Natriuretic regulation of extracellular fluid volume homeostasis includes suppression of the renin-angiotensin-aldosterone system, pressure natriuresis, and reduced renal nerve activity, actions that concomitantly increase urinary Na+ excretion and lead to increased urine volume. The resulting natriuresis-driven diuretic water loss is assumed to control the extracellular volume.

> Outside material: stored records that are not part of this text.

/-- Issue the bundle at the bundle address: fetch, check, run (R42, R71, R219, R233). -/
def issue (s : State) : Outcome :=
  let s := fetchTouch 8 s.core.pc.toNat s
  match frame s s.core.pc.toNat 8 with
  | .error (code, va) => bundleTrap code (word va) 0 0 s
  | .ok (ws, ended) =>
    match fetched s (4 * ws.length) with
    | none => stall s
    | some s => issueChecked (readBundle ws) ended s

/-! ### Back engines (R47, R54) -/

/-- Take the executed slot out of the vector queue; the entry leaves with its last slot. -/
def Core.doneV (c : Core) : Core :=
  match c.veq with
  | (_ :: []) :: r => { c with veq := r, earlyV := [], vbusy := false }
  | (_ :: l) :: r => { c with veq := l :: r, vbusy := true }
  | _ => c

/-- Take the accepted slot out of the copy queue. -/
def Core.doneC (c : Core) : Core :=
  match c.ceq with
  | (_ :: []) :: r => { c with ceq := r }
  | (_ :: l) :: r => { c with ceq := l :: r }
  | _ => c

/-- Execute a queued slot: a stall changes nothing, a wait keeps its notes, else the slot leaves its queue. A C slot goes by the context that it
issued with (R89). -/
def backStep (q : QSlot) (gone : Core → Core) (s : State) : Outcome :=
  let s1 : State := { s with core := (s.core.enter q).under q.ctx }
  let restored (c : Core) : Core := c.leave.underOf s.core
  match exec (rowOf s1 q.instr) s1 with
  | .next s2 =>
    match s2.core.mark with
    | .ok => .next { s2 with core := gone (restored s2.core) }
    | .stall => stall s
    | _ => .next { s2 with core := restored s2.core }
  | o => o

/-- The slot at the head of the vector engine's queue. -/
def stepV (s : State) : Outcome :=
  match s.core.veq with
  | (q :: _) :: _ => backStep q Core.doneV s
  | _ => stall s

/-- The slot at the head of the matrix engine's queue. -/
def stepM (s : State) : Outcome :=
  match s.core.meq with
  | q :: r => backStep q (fun c => { c with meq := r }) s
  | _ => stall s

/-- The slot at the head of the copy engine's queue is accepted. -/
def stepC (s : State) : Outcome :=
  match s.core.ceq with
  | (q :: _) :: _ => backStep q Core.doneC s
  | _ => stall s

end Sys2Proof.Machine
end

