-- ==== Sys2Proof/Certificates/Slice0/Obligations.lean ====
section
/-!
DEFINITION. The statements for the provers. `Sys2Proof.Spec` holds the words they are written with: what a slot reads and
writes, and the values of the rules, written from the rules of spec/ and not from the meanings they are compared with.
-/

namespace Sys2Proof.Spec

open Sys2Proof Sys2Proof.Machine

/-! ### Sources and destinations (R21, R25, R30, R51) -/

/-- A front slot can read g register r now, and has read w: g0 reads zero, g63 pops the scalar load-data queue, whose oldest
entry must have arrived unpoisoned with no queued slot to pop before it; any other register is read as it was before the
bundle (R21, R25, R30, R51, R106). -/
def reads (r : GReg) (s : State) : Option (Word × State) :=
  if r = 63 then
    match s.core.sldq with
    | [] => none
    | e :: rest =>
      match e.val with
      | none => none
      | some w => if e.poison = true ∨ s.core.gPops ≠ 0 then none
                  else some (w, { s with core := { s.core with sldq := rest } })
  else some (s.core.gVal r, s)

/-- Read several sources in order. -/
def readsAll : List GReg → State → Option (List Word × State)
  | [], s => some ([], s)
  | r :: rs, s =>
    match reads r s with
    | none => none
    | some (w, s1) =>
      match readsAll rs s1 with
      | none => none
      | some (ws, s2) => some (w :: ws, s2)

/-- A front slot writes w to g register d: g0 discards it; g63 pushes it onto the scalar store-data queue, which needs room and
no queued push before it; any other register holds w afterwards, and the rest of the bundle still reads the value from before
(R21, R25, R30, R49, R51). -/
def writes (d : GReg) (w : Word) (s : State) : Option State :=
  if d = 63 then
    if s.core.gPushes = 0 ∧ s.core.ssdq.length < 32 then some { s with core := s.core.pushG (some w) } else none
  else if d = 0 then some s
  else some { s with core := { s.core with g := s.core.g.set d.toNat w d.isLt, early := (d, s.core.gVal d) :: s.core.early } }

/-! ### Values of the scalar slots (R73 to R79) -/

/-- The place of the first set bit in a list of bits; its length where none is set. -/
def firstSet (bits : List Bool) : Nat := bits.findIdx fun b => b

/-- The condition c between x and y (R69, R78). -/
def condition (c : Cond) (x y : Word) : Bool :=
  match c with
  | .eq => decide (x = y)
  | .ne => decide (x ≠ y)
  | .lt => x.slt y
  | .ge => !x.slt y
  | .ltw => x.ult y
  | .gew => !x.ult y

/-- 1 where the condition holds, else 0 (R78). -/
def flagOf (b : Bool) : Word := if b then 1#64 else 0#64

/-- BFX (R77). -/
def bfx (a b : Word) (signed : Bool) : Word :=
  let pos := b.toNat % 64
  let w := min (b.toNat / 256 % 128) (64 - pos)
  let f := (a >>> pos).toNat % 2 ^ w
  if w = 0 then 0
  else if signed ∧ 2 ^ (w - 1) ≤ f then BitVec.ofInt 64 ((f : Int) - 2 ^ w) else BitVec.ofNat 64 f

/-- BFI (R77). -/
def bfi (a b d : Word) : Word :=
  let pos := b.toNat % 64
  let w := min (b.toNat / 256 % 128) (64 - pos)
  if w = 0 then d
  else
    let m := BitVec.ofNat 64 (2 ^ w - 1) <<< pos
    (d &&& ~~~m) ||| ((a <<< pos) &&& m)

/-- A value of two words. -/
def of2 (f : Word → Word → Word) (l : List Word) : Word := f (l.getD 0 0) (l.getD 1 0)
/-- A value of one word. -/
def of1 (f : Word → Word) (l : List Word) : Word := f (l.getD 0 0)
/-- A value of three words. -/
def of3 (f : Word → Word → Word → Word) (l : List Word) : Word := f (l.getD 0 0) (l.getD 1 0) (l.getD 2 0)

/-- The destination, the sources in reading order and the value of every scalar compute slot (R72 to R79). -/
def scalarForm : Instr → Option (GReg × List GReg × (List Word → Word))
  | .add d a b => some (d, [a, b], of2 fun x y => x + y)
  | .sub d a b => some (d, [a, b], of2 fun x y => x - y)
  | .mul d a b => some (d, [a, b], of2 fun x y => x * y)
  | .mulh d a b => some (d, [a, b], of2 fun x y => (x.signExtend 128 * y.signExtend 128).extractLsb' 64 64)
  | .mulhw d a b => some (d, [a, b], of2 fun x y => (x.setWidth 128 * y.setWidth 128).extractLsb' 64 64)
  | .div d a b => some (d, [a, b], of2 fun x y => if y = 0 then BitVec.allOnes 64 else x.sdiv y)
  | .divw d a b => some (d, [a, b], of2 fun x y => if y = 0 then BitVec.allOnes 64 else x.udiv y)
  | .rem d a b => some (d, [a, b], of2 fun x y => if y = 0 then x else x.srem y)
  | .remw d a b => some (d, [a, b], of2 fun x y => if y = 0 then x else x.umod y)
  | .and d a b => some (d, [a, b], of2 fun x y => x &&& y)
  | .or d a b => some (d, [a, b], of2 fun x y => x ||| y)
  | .xor d a b => some (d, [a, b], of2 fun x y => x ^^^ y)
  | .shl d a b => some (d, [a, b], of2 fun x y => x <<< (y.toNat % 64))
  | .shr d a b => some (d, [a, b], of2 fun x y => x >>> (y.toNat % 64))
  | .sha d a b => some (d, [a, b], of2 fun x y => x.sshiftRight (y.toNat % 64))
  | .min d a b => some (d, [a, b], of2 fun x y => if x.slt y then x else y)
  | .max d a b => some (d, [a, b], of2 fun x y => if x.slt y then y else x)
  | .minw d a b => some (d, [a, b], of2 fun x y => if x.ult y then x else y)
  | .maxw d a b => some (d, [a, b], of2 fun x y => if x.ult y then y else x)
  | .clz d a => some (d, [a], of1 fun x => BitVec.ofNat 64 (firstSet ((List.range 64).map fun i => x.getLsbD (63 - i))))
  | .ctz d a => some (d, [a], of1 fun x => BitVec.ofNat 64 (firstSet ((List.range 64).map fun i => x.getLsbD i)))
  | .popc d a => some (d, [a], of1 fun x => BitVec.ofNat 64 ((List.range 64).filter fun i => x.getLsbD i).length)
  | .sext d a .w8 => some (d, [a], of1 fun x => (x.setWidth 8).signExtend 64)
  | .sext d a .w16 => some (d, [a], of1 fun x => (x.setWidth 16).signExtend 64)
  | .sext d a .w32 => some (d, [a], of1 fun x => (x.setWidth 32).signExtend 64)
  | .zext d a .w8 => some (d, [a], of1 fun x => x &&& 0xFF)
  | .zext d a .w16 => some (d, [a], of1 fun x => x &&& 0xFFFF)
  | .zext d a .w32 => some (d, [a], of1 fun x => x &&& 0xFFFFFFFF)
  | .bfx d a b signed => some (d, [a, b], of2 fun x y => bfx x y signed)
  | .bfi d a b => some (d, [a, b, d], of3 bfi)
  | .sel d a b => some (d, [a, b, d], of3 fun x y z => if z = 0 then y else x)
  | .cmp d a b c => some (d, [a, b], of2 fun x y => flagOf (condition c x y))
  | .addi d a imm => some (d, [a], of1 fun x => x + imm.signExtend 64)
  | .andi d a imm => some (d, [a], of1 fun x => x &&& imm.signExtend 64)
  | .ori d a imm => some (d, [a], of1 fun x => x ||| imm.setWidth 64)
  | .xori d a imm => some (d, [a], of1 fun x => x ^^^ imm.setWidth 64)
  | .shli d a n => some (d, [a], of1 fun x => x <<< n.toNat)
  | .shri d a n => some (d, [a], of1 fun x => x >>> n.toNat)
  | .shai d a n => some (d, [a], of1 fun x => x.sshiftRight n.toNat)
  | .cmpiEq d a imm => some (d, [a], of1 fun x => flagOf (condition .eq x (imm.signExtend 64)))
  | .cmpiNe d a imm => some (d, [a], of1 fun x => flagOf (condition .ne x (imm.signExtend 64)))
  | .cmpiLt d a imm => some (d, [a], of1 fun x => flagOf (condition .lt x (imm.signExtend 64)))
  | .cmpiGe d a imm => some (d, [a], of1 fun x => flagOf (condition .ge x (imm.signExtend 64)))
  | .cmpiLtw d a imm => some (d, [a], of1 fun x => flagOf (condition .ltw x (imm.setWidth 64)))
  | .cmpiGew d a imm => some (d, [a], of1 fun x => flagOf (condition .gew x (imm.setWidth 64)))
  | .movi d imm => some (d, [], fun _ => imm.signExtend 64)
  | .movhi d imm => some (d, [d], of1 fun z => z <<< 15 + imm.setWidth 64)
  | _ => none

/-! ### Control (R80 to R88) -/

/-- The address that a bundle of n slots at pc runs on to (R80). -/
def after (s : State) : Word := s.core.pc + BitVec.ofNat 64 (4 * s.core.curLen)

/-- A transfer target is a multiple of 4 below 2^57 (R80). -/
def goodTarget (t : Word) : Prop := t.toNat % 4 = 0 ∧ t.toNat < 2 ^ 57

/-- The bundle goes on at t. -/
def goTo (t : Word) (s : State) : State := { s with core := { s.core with next := t } }

/-- A precise trap at the slot that issues, with its values (R314). -/
def preciseAt (s : State) (code : Nat) (tval tval2 : Word) : Trap :=
  { code := code, prec := true, tpc := s.core.pc, tnpc := s.core.pc, tmask := BitVec.ofNat 64 (2 ^ s.core.curSlot),
    tval := tval, tval2 := tval2, tinfo := s.tinfo s.core.seq }

/-- The slot took a precise trap: nothing of it took effect, and the trap enters at once where the core has drained, else it
is pending (R53). -/
def trapped (s : State) (code : Nat) (tval tval2 : Word) : Host.Outcome State Fault Refusal :=
  let t := preciseAt s code tval tval2
  let s1 := if s.core.drained && s.core.held.isEmpty then enterTrap t s else { s with core := { s.core with pend := some t } }
  .next { s1 with core := { s1.core with mark := .trap t } }

end Sys2Proof.Spec

open Sys2Proof Sys2Proof.Machine

/-- O1. Every scalar compute slot writes the value of R73 to R79 to g[D], from the values of its sources, and completes. With g63
it pops and pushes (R25); with g0 as D nothing is written. Covers add, sub, mul, mulh, mulhw, div, divw, rem, remw, and, or, xor,
shl, shr, sha, min, max, minw, maxw, clz, ctz, popc, sext, zext, bfx, bfi, sel, cmp, addi, andi, ori, xori, shli, shri, shai,
cmpiEq, cmpiNe, cmpiLt, cmpiGe, cmpiLtw, cmpiGew, movi, movhi. -/
def Obligations.ScalarResults : Prop :=
  ∀ (i : Instr) (d : GReg) (srcs : List GReg) (f : List Word → Word) (s s1 t : State) (ws : List Word),
    Spec.scalarForm i = some (d, srcs, f) → Spec.readsAll srcs s = some (ws, s1) → Spec.writes d (f ws) s1 = some t →
    exec i s = .next t

/-- O2. The frame of the scalar compute slots, on every form and in every state: whatever they end in, they change no v or k
register, no accumulator, no byte of memory or scratchpad, no full/empty bit, no task, region or partition; and where the slot
took effect (it did not stall and did not trap) no g register but g[D]. -/
def Obligations.ScalarFrame : Prop :=
  ∀ (i : Instr) (d : GReg) (srcs : List GReg) (f : List Word → Word) (s t : State),
    Spec.scalarForm i = some (d, srcs, f) → s.core.mark = .ok → exec i s = .next t →
    t.mem = s.mem ∧ t.others = s.others ∧ t.parts = s.parts ∧ t.tasks = s.tasks ∧ t.regions = s.regions ∧
    t.core.spad = s.core.spad ∧ t.core.v = s.core.v ∧ t.core.k = s.core.k ∧ t.core.acc = s.core.acc ∧
    t.core.vstat = s.core.vstat ∧ t.core.mxstat = s.core.mxstat ∧ t.core.bf = s.core.bf ∧ t.core.rq = s.core.rq ∧
    (t.core.mark = .ok → t.core.banks = s.core.banks ∧ t.core.level = s.core.level ∧ t.core.loops = s.core.loops ∧
      t.core.pc = s.core.pc ∧ t.core.next = s.core.next ∧
      ∀ r : GReg, r ≠ d → t.core.g.get ⟨r.toNat, r.isLt⟩ = s.core.g.get ⟨r.toNat, r.isLt⟩)

/-- BR, CALL, JMP and RET, and BRC.z and BRC.nz on their condition, go to their target, where it is a multiple of 4 below 2^57;
CALL writes the sequential address to g62; a BRC whose condition fails checks no target and goes on (R80, R81). Covers br, call,
brcZ, brcNz, jmp, ret. -/
def Sys2Proof.Spec.TransfersGo : Prop :=
  ∀ (s s1 : State) (x : Word) (d a : GReg) (o21 : BitVec 21) (o15 : BitVec 15),
    (Spec.goodTarget (s.core.pc + 4 * o21.signExtend 64) →
      exec (.br o21) s = .next (Spec.goTo (s.core.pc + 4 * o21.signExtend 64) s) ∧
      some (exec (.call o21) s) = (Spec.writes 62 (Spec.after s) (Spec.goTo (s.core.pc + 4 * o21.signExtend 64) s)).map .next) ∧
    (Spec.goodTarget (s.core.gVal 62) → exec .ret s = .next (Spec.goTo (s.core.gVal 62) s)) ∧
    (Spec.reads a s = some (x, s1) → Spec.goodTarget x → exec (.jmp a) s = .next (Spec.goTo x s1)) ∧
    (Spec.reads d s = some (x, s1) →
      (x = 0 → Spec.goodTarget (s.core.pc + 4 * o15.signExtend 64) →
        exec (.brcZ d o15) s = .next (Spec.goTo (s.core.pc + 4 * o15.signExtend 64) s1)) ∧
      (x ≠ 0 → exec (.brcZ d o15) s = .next s1) ∧
      (x ≠ 0 → Spec.goodTarget (s.core.pc + 4 * o15.signExtend 64) →
        exec (.brcNz d o15) s = .next (Spec.goTo (s.core.pc + 4 * o15.signExtend 64) s1)) ∧
      (x = 0 → exec (.brcNz d o15) s = .next s1))
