/-! ### pushV -/

@[simp] theorem Core.pushV_die (c : Core) (d : Option VWord) : (c.pushV d).die = c.die := by unfold Core.pushV; split <;> rfl
@[simp] theorem Core.pushV_phys (c : Core) (d : Option VWord) : (c.pushV d).phys = c.phys := by unfold Core.pushV; split <;> rfl
@[simp] theorem Core.pushV_lcore (c : Core) (d : Option VWord) : (c.pushV d).lcore = c.lcore := by unfold Core.pushV; split <;> rfl
@[simp] theorem Core.pushV_spare (c : Core) (d : Option VWord) : (c.pushV d).spare = c.spare := by unfold Core.pushV; split <;> rfl
@[simp] theorem Core.pushV_cond (c : Core) (d : Option VWord) : (c.pushV d).cond = c.cond := by unfold Core.pushV; split <;> rfl
@[simp] theorem Core.pushV_g (c : Core) (d : Option VWord) : (c.pushV d).g = c.g := by unfold Core.pushV; split <;> rfl
@[simp] theorem Core.pushV_v (c : Core) (d : Option VWord) : (c.pushV d).v = c.v := by unfold Core.pushV; split <;> rfl
@[simp] theorem Core.pushV_k (c : Core) (d : Option VWord) : (c.pushV d).k = c.k := by unfold Core.pushV; split <;> rfl
@[simp] theorem Core.pushV_loops (c : Core) (d : Option VWord) : (c.pushV d).loops = c.loops := by unfold Core.pushV; split <;> rfl
@[simp] theorem Core.pushV_acc (c : Core) (d : Option VWord) : (c.pushV d).acc = c.acc := by unfold Core.pushV; split <;> rfl
@[simp] theorem Core.pushV_accSat (c : Core) (d : Option VWord) : (c.pushV d).accSat = c.accSat := by unfold Core.pushV; split <;> rfl
@[simp] theorem Core.pushV_accPois (c : Core) (d : Option VWord) : (c.pushV d).accPois = c.accPois := by unfold Core.pushV; split <;> rfl
@[simp] theorem Core.pushV_rq (c : Core) (d : Option VWord) : (c.pushV d).rq = c.rq := by unfold Core.pushV; split <;> rfl
@[simp] theorem Core.pushV_bf (c : Core) (d : Option VWord) : (c.pushV d).bf = c.bf := by unfold Core.pushV; split <;> rfl
@[simp] theorem Core.pushV_pc (c : Core) (d : Option VWord) : (c.pushV d).pc = c.pc := by unfold Core.pushV; split <;> rfl
@[simp] theorem Core.pushV_level (c : Core) (d : Option VWord) : (c.pushV d).level = c.level := by unfold Core.pushV; split <;> rfl
@[simp] theorem Core.pushV_seq (c : Core) (d : Option VWord) : (c.pushV d).seq = c.seq := by unfold Core.pushV; split <;> rfl
@[simp] theorem Core.pushV_sldq (c : Core) (d : Option VWord) : (c.pushV d).sldq = c.sldq := by unfold Core.pushV; split <;> rfl
@[simp] theorem Core.pushV_vldq (c : Core) (d : Option VWord) : (c.pushV d).vldq = c.vldq := by unfold Core.pushV; split <;> rfl
@[simp] theorem Core.pushV_ssdq (c : Core) (d : Option VWord) : (c.pushV d).ssdq = c.ssdq := by unfold Core.pushV; split <;> rfl
@[simp] theorem Core.pushV_veq (c : Core) (d : Option VWord) : (c.pushV d).veq = c.veq := by unfold Core.pushV; split <;> rfl
@[simp] theorem Core.pushV_meq (c : Core) (d : Option VWord) : (c.pushV d).meq = c.meq := by unfold Core.pushV; split <;> rfl
@[simp] theorem Core.pushV_ceq (c : Core) (d : Option VWord) : (c.pushV d).ceq = c.ceq := by unfold Core.pushV; split <;> rfl
@[simp] theorem Core.pushV_vbusy (c : Core) (d : Option VWord) : (c.pushV d).vbusy = c.vbusy := by unfold Core.pushV; split <;> rfl
@[simp] theorem Core.pushV_fences (c : Core) (d : Option VWord) : (c.pushV d).fences = c.fences := by unfold Core.pushV; split <;> rfl
@[simp] theorem Core.pushV_later (c : Core) (d : Option VWord) : (c.pushV d).later = c.later := by unfold Core.pushV; split <;> rfl
@[simp] theorem Core.pushV_copies (c : Core) (d : Option VWord) : (c.pushV d).copies = c.copies := by unfold Core.pushV; split <;> rfl
@[simp] theorem Core.pushV_rings (c : Core) (d : Option VWord) : (c.pushV d).rings = c.rings := by unfold Core.pushV; split <;> rfl
@[simp] theorem Core.pushV_watches (c : Core) (d : Option VWord) : (c.pushV d).watches = c.watches := by unfold Core.pushV; split <;> rfl
@[simp] theorem Core.pushV_wins (c : Core) (d : Option VWord) : (c.pushV d).wins = c.wins := by unfold Core.pushV; split <;> rfl
@[simp] theorem Core.pushV_spad (c : Core) (d : Option VWord) : (c.pushV d).spad = c.spad := by unfold Core.pushV; split <;> rfl
@[simp] theorem Core.pushV_banks (c : Core) (d : Option VWord) : (c.pushV d).banks = c.banks := by unfold Core.pushV; split <;> rfl
@[simp] theorem Core.pushV_held (c : Core) (d : Option VWord) : (c.pushV d).held = c.held := by unfold Core.pushV; split <;> rfl
@[simp] theorem Core.pushV_pend (c : Core) (d : Option VWord) : (c.pushV d).pend = c.pend := by unfold Core.pushV; split <;> rfl
@[simp] theorem Core.pushV_irqs (c : Core) (d : Option VWord) : (c.pushV d).irqs = c.irqs := by unfold Core.pushV; split <;> rfl
@[simp] theorem Core.pushV_vstat (c : Core) (d : Option VWord) : (c.pushV d).vstat = c.vstat := by unfold Core.pushV; split <;> rfl
@[simp] theorem Core.pushV_mxstat (c : Core) (d : Option VWord) : (c.pushV d).mxstat = c.mxstat := by unfold Core.pushV; split <;> rfl
@[simp] theorem Core.pushV_region (c : Core) (d : Option VWord) : (c.pushV d).region = c.region := by unfold Core.pushV; split <;> rfl
@[simp] theorem Core.pushV_run (c : Core) (d : Option VWord) : (c.pushV d).run = c.run := by unfold Core.pushV; split <;> rfl
@[simp] theorem Core.pushV_next (c : Core) (d : Option VWord) : (c.pushV d).next = c.next := by unfold Core.pushV; split <;> rfl
@[simp] theorem Core.pushV_olds (c : Core) (d : Option VWord) : (c.pushV d).olds = c.olds := by unfold Core.pushV; split <;> rfl
@[simp] theorem Core.pushV_mark (c : Core) (d : Option VWord) : (c.pushV d).mark = c.mark := by unfold Core.pushV; split <;> rfl
@[simp] theorem Core.pushV_early (c : Core) (d : Option VWord) : (c.pushV d).early = c.early := by unfold Core.pushV; split <;> rfl
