/-- v sources that can all be read now hand their registers on, none of them poisoned. -/
theorem readVs_of_vSources {rs : List VReg} {s t : State} {vs : List VWord} (h : Spec.vSources rs s = some (vs, t))
    (k : List VWord → Option Word → State → Outcome) : readVs rs s k = k vs none t := by
  induction rs generalizing s vs k with
  | nil => cases h; rfl
  | cons r rs ih =>
    obtain ⟨e, q, v, ws, hr, hq, hv, hclean, hws, rfl⟩ | ⟨ws, hr, hws, rfl⟩ := vSources_cons h
    · simp only [readVs, if_pos hr, hq, hv, ih hws, if_neg hclean]
    · simp only [readVs, if_neg hr, ih hws, vVal_of_vSources hws]

/-- The first of g sources that can all be read now: g63 without an issue value hands its oldest entry on, which has arrived
unpoisoned, any other is read where it stands; the others are read after it. -/
theorem gSources_cons {r : GReg} {rs : List GReg} {s t : State} {ws : List Word} (h : Spec.gSources (r :: rs) s = some (ws, t)) :
    (∃ e q w us, (r = 63 ∧ (overlay s.core.early 63).isNone = true) ∧
      ¬(s.core.queued.any fun q => s.core.earlier q && decide (q.popsG ≠ 0)) = true ∧ s.core.sldq = e :: q ∧ e.val = some w ∧
      ¬e.poison = true ∧ Spec.gSources rs { s with core := { s.core with sldq := q } } = some (us, t) ∧ ws = w :: us) ∨
    (∃ us, ¬(r = 63 ∧ (overlay s.core.early 63).isNone = true) ∧ Spec.gSources rs s = some (us, t) ∧ ws = s.core.gVal r :: us) := by
  by_cases hr : r = 63 ∧ (overlay s.core.early 63).isNone = true
  · simp only [Spec.gSources, if_pos hr] at h
    split at h
    · cases h
    · next hfirst =>
      split at h
      · cases h
      · next e q hq =>
        split at h
        · cases h
        · next w hw =>
          split at h
          · cases h
          · next hclean =>
            split at h
            · cases h
            · next us u hus => cases h; exact .inl ⟨e, q, w, us, hr, hfirst, hq, hw, hclean, hus, rfl⟩
  · simp only [Spec.gSources, if_neg hr] at h
    split at h
    · cases h
    · next us u hus => cases h; exact .inr ⟨us, hr, hus, rfl⟩

/-- Pops of g sources leave every g register as it reads. -/
theorem gVal_of_gSources {rs : List GReg} {s t : State} {ws : List Word} (h : Spec.gSources rs s = some (ws, t)) (x : GReg) :
    t.core.gVal x = s.core.gVal x := by
  induction rs generalizing s ws with
  | nil => cases h; rfl
  | cons r rs ih =>
    obtain ⟨e, q, w, us, -, -, -, -, -, hus, -⟩ | ⟨us, -, hus, -⟩ := gSources_cons h
    · exact (ih hus).trans rfl
    · exact ih hus

/-- g sources that can all be read now hand their words on, none of them poisoned. -/
theorem readGs_of_gSources {rs : List GReg} {s t : State} {ws : List Word} (h : Spec.gSources rs s = some (ws, t))
    (k : List Word → Option Word → State → Outcome) : readGs rs s k = k ws none t := by
  induction rs generalizing s ws k with
  | nil => cases h; rfl
  | cons r rs ih =>
    obtain ⟨e, q, w, us, hr, hfirst, hq, hw, hclean, hus, rfl⟩ | ⟨us, hr, hus, rfl⟩ := gSources_cons h
    · simp only [readGs, if_pos hr, if_neg hfirst, hq, hw, ih hus, if_neg hclean]
    · simp only [readGs, if_neg hr, ih hus, gVal_of_gSources hus]

/-- A V slot that can execute now reads its sources and has its effect on the core that the pops left. -/
theorem vslot_of_vNow {i : Instr} {vr : List VReg} {gr : List GReg} {s t : State} {vs : List VWord} {ws : List Word}
    (h : Spec.vNow i vr gr s = some (vs, ws, t)) (f : List VWord → List Word → Core → Core) :
    vslot i vr gr s f = .next { t with core := f vs ws t.core } := by
  unfold Spec.vNow at h
  split at h
  · cases h
  · next hroom =>
    split at h
    · cases h
    · next vs' s1 hvs =>
      split at h
      · cases h
      · next ws' s2 hws =>
        cases h
        simp only [vslot, Bool.eq_true_of_not_eq_false hroom, Bool.not_true, Bool.false_eq_true, if_false,
          readVs_of_vSources hvs, readGs_of_gSources hws, done]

Here, we have demonstrated that urine concentration, and therefore regulation of water conservation, is an important control system for urine formation and extracellular volume homeostasis in mice and humans across various levels of salt intake. We observed that the renal concentration mechanism couples natriuresis with correspondent renal water reabsorption, limits natriuretic osmotic diuresis, and results in concurrent extracellular volume conservation and concentration of salt excreted into urine. This water-conserving mechanism of dietary salt excretion relies on urea transporter-driven urea recycling by the kidneys and on urea production by liver and skeletal muscle. The energy-intense nature of hepatic and extrahepatic urea osmolyte production for renal water conservation requires reprioritization of energy and substrate metabolism in liver and skeletal muscle, resulting in hepatic ketogenesis and glucocorticoid-driven muscle catabolism, which are prevented by increasing food intake. This natriuretic-ureotelic, water-conserving principle relies on metabolism-driven extracellular volume control and is regulated by concerted liver, muscle, and renal actions.